Schlicht Wins: Judge Finds Ury Misleading

by on April 2, 2010

    A Superior Court judge ruled this week Councilman Frank Ury provided false or misleading information in an official ballot statement.  Ury had been designated by the City Council in February to submit a written statement opposing Measure D, known as the Right To Vote Amendment.  If  “D” passes in the June general election, local voters would gain power to ratify or reject actions by the City Council making major changes to Mission Viejo’s master plan.

   Prior to filing a court petition, Councilwoman Cathy Schlicht asked the City Clerk to challenge Ury’s statement, which had been submitted on March 1. City Clerk Karen Hamman is the City’s election official. Hamman and City Attorney Bill Curley declined to seek any remedy, so Schlicht filed a public interest lawsuit petitioning the Court to instruct Hamman and OC Registrar of Voters Neal Kelley to remove any false or misleading language before printing and distributing official election materials.

   The Court conducted a day-long trial on Monday. On Thursday, April 1, Judge Luis Rodriguez signed an Order granting Schlicht’s petition. The Superior Court Clerk then certified a Writ of Mandate commanding the Mission Viejo Clerk and OC Registrar to delete specified language.
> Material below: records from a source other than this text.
-- ==== Sys2Proof/Proofs/RerefRequests.lean ====
section
/-! PROOF. O37 and O38: the requests QUIET and RXMASK, and REREF, accepted and refused in the order of R121. -/

namespace Sys2Proof.Machine

variable {s t : State}

/-! ### Requests to the link and the base past R175's checks -/

theorem exec_quiet {q : Byte} {p : List Byte} {r : Reply} (node : s.node = .running) (owed : s.port.owed = false)
    (length : p.length = 2) (effect : s.hunting.takeQuiet p = (t.hunting, r)) :
    exec (.quiet q p) s = .next (t.replied 0x0B#8 q r) :=
  congrArg Host.Outcome.next (State.request_running (kind := 0x0B) node owed (decide_eq_true length) effect)

theorem exec_rxmask {q : Byte} {p : List Byte} {r : Reply} (node : s.node = .running) (owed : s.port.owed = false)
    (length : p.length = 4) (effect : s.hunting.takeRxmask p = (t.hunting, r)) :
    exec (.rxmask q p) s = .next (t.replied 0x0C#8 q r) :=
  congrArg Host.Outcome.next (State.request_running (kind := 0x0C) node owed (decide_eq_true length) effect)

theorem exec_reref {q : Byte} {p : List Byte} {r : Reply} (node : s.node = .running) (owed : s.port.owed = false)
    (length : p.length = 8) (effect : s.hunting.takeReref p = (t.hunting, r)) :
    exec (.reref q p) s = .next (t.replied 0x0F#8 q r) :=
  congrArg Host.Outcome.next (State.request_running (kind := 0x0F) node owed (decide_eq_true length) effect)

/-! ### QUIET and RXMASK (R87, R88) -/

theorem State.takeQuiet_zero {p : List Byte} (zero : uAt p 0 2 = 0) : s.takeQuiet p = (s, .range 0 1) := if_pos zero

theorem State.takeQuiet_count {p : List Byte} (some : uAt p 0 2 ≠ 0) :
    s.takeQuiet p = ({ s with link := { s.link with quiet := min (uAt p 0 2) 255 } }, .ok (leBytes 1 (min (uAt p 0 2) 255))) :=
  if_neg some

/-- A mask of four bytes is read whole. -/
theorem toNat_mask (p : List Byte) : (BitVec.ofNat 32 (uAt p 0 4)).toNat = uAt p 0 4 := by
  rw [BitVec.toNat_ofNat]
  exact Nat.mod_eq_of_lt (uAt_lt p 0 4)

theorem State.takeRxmask_below {p : List Byte} (below : uAt p 0 4 < 2 ^ s.schedule.slots) :
    s.takeRxmask p
      = ({ s with link := { s.link with waitingMask := some (BitVec.ofNat 32 (uAt p 0 4)) } }, .ok []) := by
  rw [← toNat_mask p] at below
  exact if_pos (maskBelow_eq_true.mpr below)

theorem State.takeRxmask_above {p : List Byte} (above : 2 ^ s.schedule.slots ≤ uAt p 0 4) :
    s.takeRxmask p = (s, .range 0 1) := by
  rw [← toNat_mask p] at above
  exact if_neg (by simp [maskBelow_eq_false.mpr above])

/-- Settles O38, by the cases of the two requests. -/
theorem quietAndRxmask : Obligations.QuietAndRxmask :=
  fun _ _ _ node owed =>
    ⟨fun length zero => exec_quiet node owed length (State.takeQuiet_zero zero),
      fun length count => exec_quiet node owed length (State.takeQuiet_count count),
      fun length below => exec_rxmask node owed length (State.takeRxmask_below (by exact below)),
      fun length above => exec_rxmask node owed length (State.takeRxmask_above (by exact above))⟩

/-! ### REREF refused (R121) -/

section

variable {fromSeq : Nat} {step : Int}

/-- No REV in the transmit queue and every OBS there of the home series: what REREF asks of the queue (R121). -/
def State.QueueReady (s : State) : Prop := ∀ i ∈ s.link.txq, ∃ o, i.record = .obs o ∧ s.eng.home.series = some o.series

theorem State.rerefRefusal_rover (rover : s.isBase = false) : s.rerefRefusal fromSeq step = some .role := by
  rw [rerefRefusal, rover]
  rfl

/-- The refusals that do not look at the queue's contents beyond its readiness. -/
theorem State.rerefRefusal_ready (base : s.isBase = true) (ready : s.QueueReady) : s.rerefRefusal fromSeq step =
    if s.eng.epoch = 255 then some (.range 0 Config.epochFieldPosition.toNat)
    else if step = 0 || 2000000000 < step.natAbs then some (.range 0 2)
    else if !s.eng.home.samples.any (fun x => x.seq = fromSeq) then some (.range 0 1)
    else none := by
  have noRev : s.link.txq.any (fun i => !i.record.isObs) = false := by
    rw [List.any_eq_false]
    intro i hi
    obtain ⟨o, record, -⟩ := ready i hi
    simp [record, PeerRecord.isObs]
  unfold rerefRefusal
  rw [base, noRev]
  simp only [Bool.not_true, Bool.false_eq_true, if_false]
  refine if_neg fun foreign => ?_
  obtain ⟨i, hi, other⟩ := List.any_eq_true.mp foreign
  obtain ⟨o, record, series⟩ := ready i hi
  simp [record, series] at other

/-- A queue that is not ready is refused with STATE, by its REV or by an OBS of another series (R121). -/
theorem State.rerefRefusal_unready (base : s.isBase = true)
    (unready : ∃ i ∈ s.link.txq, ∀ o, i.record = .obs o → s.eng.home.series ≠ some o.series) :
    s.rerefRefusal fromSeq step = some .state := by
  obtain ⟨i, hi, other⟩ := unready
  unfold rerefRefusal
  rw [base, if_neg (by decide)]
  split
  · rfl
  · rename_i noRev
    refine if_pos (List.any_eq_true.mpr ⟨i, hi, ?_⟩)
    split
    · rename_i o record
      exact decide_eq_true (other o record)
    · rename_i r record
      exact absurd (List.any_eq_true.mpr ⟨i, hi, by simp [record, PeerRecord.isObs]⟩) noRev

end

theorem State.hunting_rerefRefusal (s : State) (fromSeq : Nat) (step : Int) :
    s.hunting.rerefRefusal fromSeq step = s.rerefRefusal fromSeq step := rfl

theorem State.takeReref_refused {p : List Byte} {r : Reply} (refusal : s.rerefRefusal (uAt p 0 4) (sAt p 4 4) = some r) :
    s.takeReref p = (s, r) := by
  unfold takeReref
  simp only [refusal]

theorem exec_reref_refused {q : Byte} {p : List Byte} {r : Reply} (node : s.node = .running) (owed : s.port.owed = false)
    (length : p.length = 8) (refusal : s.rerefRefusal (uAt p 0 4) (sAt p 4 4) = some r) :
    exec (.reref q p) s = .next (s.replied 0x0F#8 q r) :=
  exec_reref node owed length (State.takeReref_refused (s.hunting_rerefRefusal _ _ ▸ refusal))

/-! ### REREF accepted (R122) -/

theorem State.takeReref_accepted {p : List Byte} (refusal : s.rerefRefusal (uAt p 0 4) (sAt p 4 4) = none) :
    s.takeReref p = (s.reref (uAt p 0 4) (sAt p 4 4), .ok (leBytes 1 (s.eng.epoch + 1))) := by
  unfold takeReref
  simp only [refusal]

/-- In a queue of OBS alone the one to give way is the oldest not in flight (R85). -/
theorem dropOldestObs_of_obs {q : List TxItem} (obs : ∀ i ∈ q, i.record.isObs = true) :
    dropOldestObs q = q.eraseP fun i => !i.inFlight := by
  rw [dropOldestObs]
  induction q with
  | nil => rfl
  | cons i q ih =>
    have rest := ih fun j hj => obs j (List.mem_cons_of_mem i hj)
    rw [List.eraseP_cons, List.eraseP_cons, rest, obs i List.mem_cons_self, Bool.true_and]

theorem State.queueRev_eq (s : State) (r : Rev) : s.queueRev r = { s with
    link := { s.link with txq := placeRev s.link.txq r }
    port := { s.port with latched := { s.port.latched with
      txDropped := s.port.latched.txDropped || decide (16 ≤ s.link.txq.length) } } } := by
  unfold State.queueRev
  simp only
  split
  · rename_i full
    simp only [full, decide_true, Bool.or_true]
    rfl
  · rename_i room
    simp only [room, decide_false, Bool.or_false]
    rfl

/-- What an accepted REREF leaves (R86, R122), from the queue that makes room for the REV. -/
theorem State.reref_eq {series : Nat} {revised kept : List TxItem} (fromSeq : Nat) (step : Int)
    (home : s.eng.home.series = some series)
    (toRevise : revised = s.link.txq.map (TxItem.revise fromSeq step (s.eng.epoch + 1)))
    (toKeep : kept = if s.link.txq.length < 16 then revised else dropOldestObs revised) :
    s.reref fromSeq step = { s with
      eng := { s.eng with
        epoch := s.eng.epoch + 1, gRef := s.eng.gRef.map fun g => g + step
        home := { s.eng.home with samples := s.eng.home.samples.map (Sample.revise fromSeq step (s.eng.epoch + 1)) } }
      link := { s.link with
        txq := kept.takeWhile TxItem.inFlight ++
          TxItem.mk (.rev { series := series, epoch := s.eng.epoch + 1, fromSeq := fromSeq, step := step }) false ::
            kept.dropWhile TxItem.inFlight }
      port := { s.port with latched := { s.port.latched with
        txDropped := s.port.latched.txDropped || 16 ≤ s.link.txq.length } } } := by
  have length : revised.length = s.link.txq.length := by rw [toRevise, List.length_map]
  rw [← length] at toKeep ⊢
  subst toRevise toKeep
  unfold State.reref
  rw [State.queueRev_eq]
  simp only [State.setEng_eng, State.setLink_eng, home]
  rfl

/-- Settles O37: the refusals in the order of R121 (`State.rerefRefusal_ready`), and what an accepted REREF leaves
(`State.reref_eq`). -/
theorem rerefJudged : Obligations.RerefJudged := by
  refine ⟨?_, fun s q p node owed length => ⟨fun rover => ?_, fun base unready => ?_, fun base ready => ⟨fun last => ?_, ?_, ?_⟩⟩⟩
  · intro s q p fs series d revised kept node owed length hfs hd base obs home below nonzero within held toRevise toKeep
    have ready : s.QueueReady := fun i hi => by
      obtain ⟨o, record, rfl⟩ := obs i hi
      exact ⟨o, record, home⟩
    have accepted : s.rerefRefusal fs d = none := by
      rw [State.rerefRefusal_ready base ready, if_neg (by omega), if_neg (by simpa [nonzero] using within),
        if_neg (by simpa using held)]
    have revises : revised = s.link.txq.map (TxItem.revise fs d (s.eng.epoch + 1)) := by
      rw [toRevise]
      rfl
    have keeps : kept = if s.link.txq.length < 16 then revised else dropOldestObs revised := by
      rw [toKeep, dropOldestObs_of_obs]
      intro i hi
      rw [revises] at hi
      obtain ⟨j, hj, rfl⟩ := List.mem_map.mp hi
      obtain ⟨o, record, -⟩ := obs j hj
      rw [TxItem.isObs_revise, record]
      rfl
    have effect := s.hunting.reref_eq fs d home revises keeps
    rw [hfs, hd] at accepted effect
    refine exec_reref node owed length ?_
    rw [State.takeReref_accepted (s := s.hunting) accepted, effect, hfs, hd]
    rfl
  · exact exec_reref_refused node owed length (State.rerefRefusal_rover rover)
  · exact exec_reref_refused node owed length (State.rerefRefusal_unready base unready)
  · exact ⟨_, exec_reref_refused node owed length (by rw [State.rerefRefusal_ready base ready, if_pos last])⟩
  · intro below bad
    refine exec_reref_refused node owed length ?_
    rw [State.rerefRefusal_ready base ready, if_neg below, if_pos (by simpa using bad)]
  · intro below nonzero within missing
    refine exec_reref_refused node owed length ?_
    rw [State.rerefRefusal_ready base ready, if_neg below, if_neg (by simpa [nonzero] using within),
      if_pos (by simpa using missing)]

end Sys2Proof.Machine
end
   Challenges to ballot statements face a high hurdle because case law permits hyperbole as expected discourse in the “rough and tumble” political arena.  In addition courts have held that personal opinion, even false opinion, is permissible in ballot statements. Furthermore, these cases require “clear and convincing proof” from the petitioner that statements are ”false, misleading or inconsistent with the election code.” That is a higher burden than in normal civil cases, which only require a preponderance of proof. These factors appeared to make the judgment in favor of Schlicht very significant.

   The Judge struck a statement by Ury which would have told voters that state law prevented housing from ever being constructed on the Casta del Sol Golf Course.  Schlicht argued no such state law existed, alleging a portion of the golf course was not in a flood control channel nor in the dam inundation area below Upper Oso Reservoir and Lake Mission Viejo.

   Judge Rodriguez also found the Councilman false or misleading when Ury stated businesses wishing to expand would have to go to a full vote of the people at their own expense under Measure D.  Strike number three against Ury came when the court found it false or misleading to say taxpayers would be “forced” to pay for any subsidized housing approved for Mission Viejo.

   After the ruling Schlicht stated, “I think the court’s finding would cause voters to question the entire Ury statement. Although the court couldn’t eliminate Ury’s opinion, I believe virtually his entire remaining opinion in the ballot statement if false and misleading.”

   Ury’s defense was paid for by the City Treasury and conducted by two litigators from the City Attorney’s 40th-floor law firm in Los Angeles. Schlicht was represented by local lawyer Brad Morton.